Combating Food Waste – ‘One dinner at a time’

Fresh produce at the market. Photograph: ja ma/Unsplash

Every Wednesday afternoon, around closing time, a group of students strolls around the green market in the Hague and asks for free food. But this is not simply about getting free stuff, it is about saving food that would otherwise be thrown away.

In the Netherlands alone, over two million tons of food are thrown away annually according to the Netherlands Nutrition Centre, a government sponsored foundation that informs consumers and professionals about food, food waste and related topics.

In The Hague, the Conscious Kitchen was founded in 2016 to “fight food waste and create a centre of community,” says John Melnyk, one of the organisers. They use the saved food from the market to cook a dinner for up to 70 people. At least, that was their routine in pre-Corona times. 

The students from the Hague are part of a growing movement of local initiatives that try to solve the waste of food problem. In Leiden, the Green Kitchen, founded in 2018, follows the same approach, as well as the Free Café in Groningen that distributes meals and organises dinners in two locations. 
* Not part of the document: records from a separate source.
-- ==== Sys2Proof/Laws/Exec.lean ====
section
/-! SUPPORT. For each meaning, everything its next state can be; and what follows for `exec` as a whole. -/

namespace Sys2Proof.Machine

/-- Everything ADD, MUL, LT and EQ can do. -/
theorem computeAndStore_cases {f : Int → Int → Int} {a b : ReadOp} {t : WriteOp} {s u : State}
    (h : computeAndStore f a b t s = .next u) :
    u = s.afterFault .invalidAddress ∨
      ∃ x y, readOperand s.me a = some x ∧ readOperand s.me b = some y ∧ 0 ≤ targetAddr s.me t ∧
        u = s.setMe { s.me with mem := s.me.mem.set (targetAddr s.me t).toNat (f x y), pc := s.me.pc + 4 } := by
  rcases withOperands_cases h with ⟨_, rfl⟩ | ⟨x, y, ha, hb, h⟩
  · exact .inl rfl
  · rcases storeAndAdvance_cases h with ⟨_, rfl⟩ | ⟨ht, rfl⟩
    · exact .inl rfl
    · exact .inr ⟨x, y, ha, hb, ht, rfl⟩

/-- ADD, MUL, LT and EQ where both operands and the target have addresses. -/
theorem computeAndStore_stores (f : Int → Int → Int) {a b : ReadOp} {t : WriteOp} {s : State} {x y : Int}
    (ha : readOperand s.me a = some x) (hb : readOperand s.me b = some y) (ht : 0 ≤ targetAddr s.me t) :
    computeAndStore f a b t s =
      .next (s.setMe { s.me with mem := s.me.mem.set (targetAddr s.me t).toNat (f x y), pc := s.me.pc + 4 }) := by
  show withOperands a b s _ = _
  rw [withOperands_some _ ha hb, storeAndAdvance_of_nonneg ht]
  rfl

/-- ADD, MUL, LT and EQ at a negative target. -/
theorem computeAndStore_faults (f : Int → Int → Int) {a b : ReadOp} {t : WriteOp} {s : State} {x y : Int}
    (ha : readOperand s.me a = some x) (hb : readOperand s.me b = some y) (ht : targetAddr s.me t < 0) :
    computeAndStore f a b t s = .next (s.afterFault .invalidAddress) := by
  show withOperands a b s _ = _
  rw [withOperands_some _ ha hb, storeAndAdvance_of_neg ht]

/-- Everything JNZ and JZ can do. -/
theorem jumpIf_cases {taken : Int → Bool} {a b : ReadOp} {s u : State} (h : jumpIf taken a b s = .next u) :
    u = s.afterFault .invalidAddress ∨
      ∃ x y, readOperand s.me a = some x ∧ readOperand s.me b = some y ∧
        u = s.setMe { s.me with pc := if taken x then y else s.me.pc + 3 } := by
  rcases withOperands_cases h with ⟨_, rfl⟩ | ⟨x, y, ha, hb, h⟩
  · exact .inl rfl
  · refine .inr ⟨x, y, ha, hb, ?_⟩
    split at h <;> (rename_i ht; cases h; simp [ht, State.advancePc])

/-- JNZ and JZ where both operands have addresses. -/
theorem jumpIf_goes (taken : Int → Bool) {a b : ReadOp} {s : State} {x y : Int}
    (ha : readOperand s.me a = some x) (hb : readOperand s.me b = some y) :
    jumpIf taken a b s = .next (s.setMe { s.me with pc := if taken x then y else s.me.pc + 3 }) := by
  show withOperands a b s _ = _
  rw [withOperands_some _ ha hb]
  cases ht : taken x <;> simp [State.advancePc]

/-- IN with a value in its queue. -/
theorem execInp_value {s : State} {t : WriteOp} {v : Int} {vs : List Int} (h : s.inputQueue s.cur = v :: vs) :
    execInp t s = storeAndAdvance (targetAddr s.me t) v 2
      ((s.setQueue (s.inputOf s.cur) vs).setMe { s.me with noData := 0 }) := by
  unfold execInp; rw [h]

/-- IN at an empty `Polling` queue. -/
theorem execInp_poll {s : State} {t : WriteOp} {d : Int} (h : s.inputQueue s.cur = [])
    (hp : s.disciplineOf s.cur = .polling) (hd : s.params.noDataValue = some d) :
    execInp t s = storeAndAdvance (targetAddr s.me t) d 2 (s.setMe { s.me with noData := s.me.noData + 1 }) := by
  unfold execInp; rw [h]; simp only [hp, hd]

/-- IN at an empty `Blocking` queue. -/
theorem execInp_wait {s : State} {t : WriteOp} (h : s.inputQueue s.cur = [])
    (hp : s.disciplineOf s.cur = .blocking) : execInp t s = .next s := by
  unfold execInp; rw [h]; simp only [hp]

/-- OUT with a readable operand. -/
theorem execOut_of_read {s : State} {a : ReadOp} {v : Int} (ha : readOperand s.me a = some v) :
    execOut a s = andThen (send v (s.setMe { s.me with noData := 0 })) fun s' => .next (s'.advancePc 2) := by
  unfold execOut; rw [withOperand_some _ ha]

/-- What IN leaves of its machine and queue before it stores: the word it stores and that state. -/
inductive InTakes (s : State) : Int → State → Prop where
  /-- A value is taken from the queue (R73, first branch). -/
  | value {v : Int} {vs : List Int} (h : s.inputQueue s.cur = v :: vs) :
      InTakes s v ((s.setQueue (s.inputOf s.cur) vs).setMe { s.me with noData := 0 })
  /-- A no-data poll (R73, second branch). -/
  | poll {d : Int} (h : s.inputQueue s.cur = []) (hp : s.disciplineOf s.cur = .polling)
      (hd : s.params.noDataValue = some d) : InTakes s d (s.setMe { s.me with noData := s.me.noData + 1 })

/-- Everything IN can do: wait, or take a word and store it. -/
theorem execInp_cases {t : WriteOp} {s u : State} (h : execInp t s = .next u) :
    (s.inputQueue s.cur = [] ∧ s.disciplineOf s.cur = .blocking ∧ u = s) ∨
      ∃ v s', InTakes s v s' ∧ storeAndAdvance (targetAddr s.me t) v 2 s' = .next u := by
  unfold execInp at h
  split at h
  · rename_i v vs hq
    exact .inr ⟨v, _, .value hq, h⟩
  · rename_i hq
    split at h
    · rename_i hp
      split at h
      · rename_i d hd
        exact .inr ⟨d, _, .poll hq hp hd, h⟩
      · cases h
    · rename_i hb
      cases h
      exact .inl ⟨hq, hb, rfl⟩

theorem InTakes.othersKept {s s' : State} {v : Int} (h : InTakes s v s') : OthersKept s s' := by
  cases h with
  | value h => exact (OthersKept.setQueue _ _ _).trans (OthersKept.setMe _ _)
  | poll => exact OthersKept.setMe _ _

/-- The machine after the receive: all but `noData` is as before. -/
theorem InTakes.me {s s' : State} {v : Int} (hc : s.cur < s.machines.length) (h : InTakes s v s') :
    s'.me = { s.me with noData := s'.me.noData } := by
  cases h with
  | value h => rw [State.me_setMe (s := s.setQueue _ _) _ hc]
  | poll => rw [State.me_setMe _ hc]

theorem InTakes.hostOut {s s' : State} {v : Int} (h : InTakes s v s') : s'.hostOut = s.hostOut := by
  cases h <;> rfl

theorem InTakes.quiesced {s s' : State} {v : Int} (h : InTakes s v s') : s'.quiesced = s.quiesced := by
  cases h <;> rfl

/-- A receive leaves every other queue. -/
theorem InTakes.queue_ne {s s' : State} {v : Int} (h : InTakes s v s') {q : Nat} (hq : q ≠ s.inputOf s.cur) :
    s'.queue q = s.queue q := by
  cases h with
  | value => exact State.queue_setQueue_ne _ hq
  | poll => rfl

/-- A receive leaves the machine's own queue, or takes its head. -/
theorem InTakes.inputQueue {s s' : State} {v : Int} (h : InTakes s v s') :
    s'.inputQueue s.cur = s.inputQueue s.cur ∨ ∃ x, s.inputQueue s.cur = x :: s'.inputQueue s.cur := by
  cases h with
  | value h =>
    rename_i vs
    refine .inr ⟨v, h.trans (congrArg _ (Eq.symm ?_))⟩
    exact State.queue_setQueue_self _ (State.queue_lt_of_ne_nil (by show s.inputQueue s.cur ≠ []; rw [h]; simp))
  | poll => exact .inl rfl

/-- Everything OUT can do. -/
theorem execOut_cases {a : ReadOp} {s u : State} (h : execOut a s = .next u) :
    (readOperand s.me a = none ∧ u = s.afterFault .invalidAddress) ∨
      ∃ v s', readOperand s.me a = some v ∧ send v (s.setMe { s.me with noData := 0 }) = .next s' ∧
        u = s'.advancePc 2 := by
  rcases withOperand_cases h with ⟨ha, rfl⟩ | ⟨v, ha, h⟩
  · exact .inl ⟨ha, rfl⟩
  · obtain ⟨s', hs, h⟩ := andThen_cases h
    cases h
    exact .inr ⟨v, s', ha, hs, rfl⟩

/-- Everything ARB can do. -/
theorem execArb_cases {a : ReadOp} {s u : State} (h : execArb a s = .next u) :
    (readOperand s.me a = none ∧ u = s.afterFault .invalidAddress) ∨
      ∃ v, readOperand s.me a = some v ∧ u = s.setMe { s.me with rb := s.me.rb + v, pc := s.me.pc + 2 } := by
  rcases withOperand_cases h with ⟨ha, rfl⟩ | ⟨v, ha, h⟩
  · exact .inl ⟨ha, rfl⟩
  · cases h; exact .inr ⟨v, ha, rfl⟩

/-- A store leaves everything outside its machine, and the ports. -/
theorem storeAndAdvance_frame {tgt v : Int} {len : Nat} {s u : State} (h : storeAndAdvance tgt v len s = .next u) :
    OthersKept s u ∧ PortsKept s u := by
  rcases storeAndAdvance_cases h with ⟨_, rfl⟩ | ⟨_, rfl⟩
  · exact ⟨OthersKept.setMe _ _, PortsKept.setMe _ _⟩
  · exact ⟨OthersKept.setMe _ _, PortsKept.setMe _ _⟩

theorem computeAndStore_frame {f : Int → Int → Int} {a b : ReadOp} {t : WriteOp} {s u : State}
    (h : computeAndStore f a b t s = .next u) : OthersKept s u ∧ PortsKept s u := by
  rcases computeAndStore_cases h with rfl | ⟨x, y, _, _, _, rfl⟩
  · exact ⟨OthersKept.setMe _ _, PortsKept.setMe _ _⟩
  · exact ⟨OthersKept.setMe _ _, PortsKept.setMe _ _⟩

theorem jumpIf_frame {taken : Int → Bool} {a b : ReadOp} {s u : State} (h : jumpIf taken a b s = .next u) :
    OthersKept s u ∧ PortsKept s u := by
  rcases jumpIf_cases h with rfl | ⟨x, y, _, _, rfl⟩
  · exact ⟨OthersKept.setMe _ _, PortsKept.setMe _ _⟩
  · exact ⟨OthersKept.setMe _ _, PortsKept.setMe _ _⟩

theorem execArb_frame {a : ReadOp} {s u : State} (h : execArb a s = .next u) : OthersKept s u ∧ PortsKept s u := by
  rcases execArb_cases h with ⟨_, rfl⟩ | ⟨v, _, rfl⟩
  · exact ⟨OthersKept.setMe _ _, PortsKept.setMe _ _⟩
  · exact ⟨OthersKept.setMe _ _, PortsKept.setMe _ _⟩

theorem execInp_othersKept {t : WriteOp} {s u : State} (h : execInp t s = .next u) : OthersKept s u := by
  rcases execInp_cases h with ⟨_, _, rfl⟩ | ⟨v, s', hin, h⟩
  · exact OthersKept.refl _
  · exact hin.othersKept.trans (storeAndAdvance_frame h).1

theorem execOut_othersKept {a : ReadOp} {s u : State} (h : execOut a s = .next u) : OthersKept s u := by
  rcases execOut_cases h with ⟨_, rfl⟩ | ⟨v, s', _, hs, rfl⟩
  · exact OthersKept.setMe _ _
  · exact ((OthersKept.setMe _ _).trans (send_othersKept hs)).trans (OthersKept.setMe _ _)

/-- A machine whose memory is the old one with a store, and whose `pc` has moved on, fetches the stored word (R48). -/
theorem fetchSeesStore_of_set {s s' : State} {m : MachineState} {a v : Int} {len : Nat} (hm : s.me.mem.wf)
    (hp : 0 ≤ s.me.pc) (ha : 0 ≤ a) (hc' : s'.cur < s'.machines.length) (h1 : m.mem = s.me.mem.set a.toNat v)
    (h2 : m.pc = s.me.pc + (len : Int)) : FetchSeesStore s (s'.setMe m) a v len := by
  unfold FetchSeesStore
  rw [State.me_setMe _ hc']
  have g : ∀ b : Nat, m.mem.get b = wordAfterStore s.me.mem a v b := by
    intro b; unfold wordAfterStore; rw [h1, Memory.get_set _ _ _ hm]
    by_cases h : (b : Int) = a
    · rw [if_pos h, if_pos (by omega)]
    · rw [if_neg h, if_neg (by omega)]
  unfold fetch
  rw [h2, if_neg (by omega)]
  have e : (s.me.pc + (len : Int)).toNat = s.me.pc.toNat + len := by omega
  rw [e]
  simp only [g]

end Sys2Proof.Machine
end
Taste Before You Waste is a group that was founded in Amsterdam, but has since then branched out to Utrecht, Bussum and even across the ocean to Kingston, Canada Auckland, and New Zealand.

However, the problem cannot be solved by food savers alone. Isabel Allen, from Taste Before You Waste, says that supermarkets contribute to the problem by, for example, only selling good looking and shiny vegetables. But she also contends that “consumers would probably not accept it, if supermarkets changed their approach tomorrow.”

This expectation of what our food should look like is a big problem, because it leads to food waste from the beginning of the food chain. Allen says that “a lot of vegetables are left on the field because they do not fit the standards.” 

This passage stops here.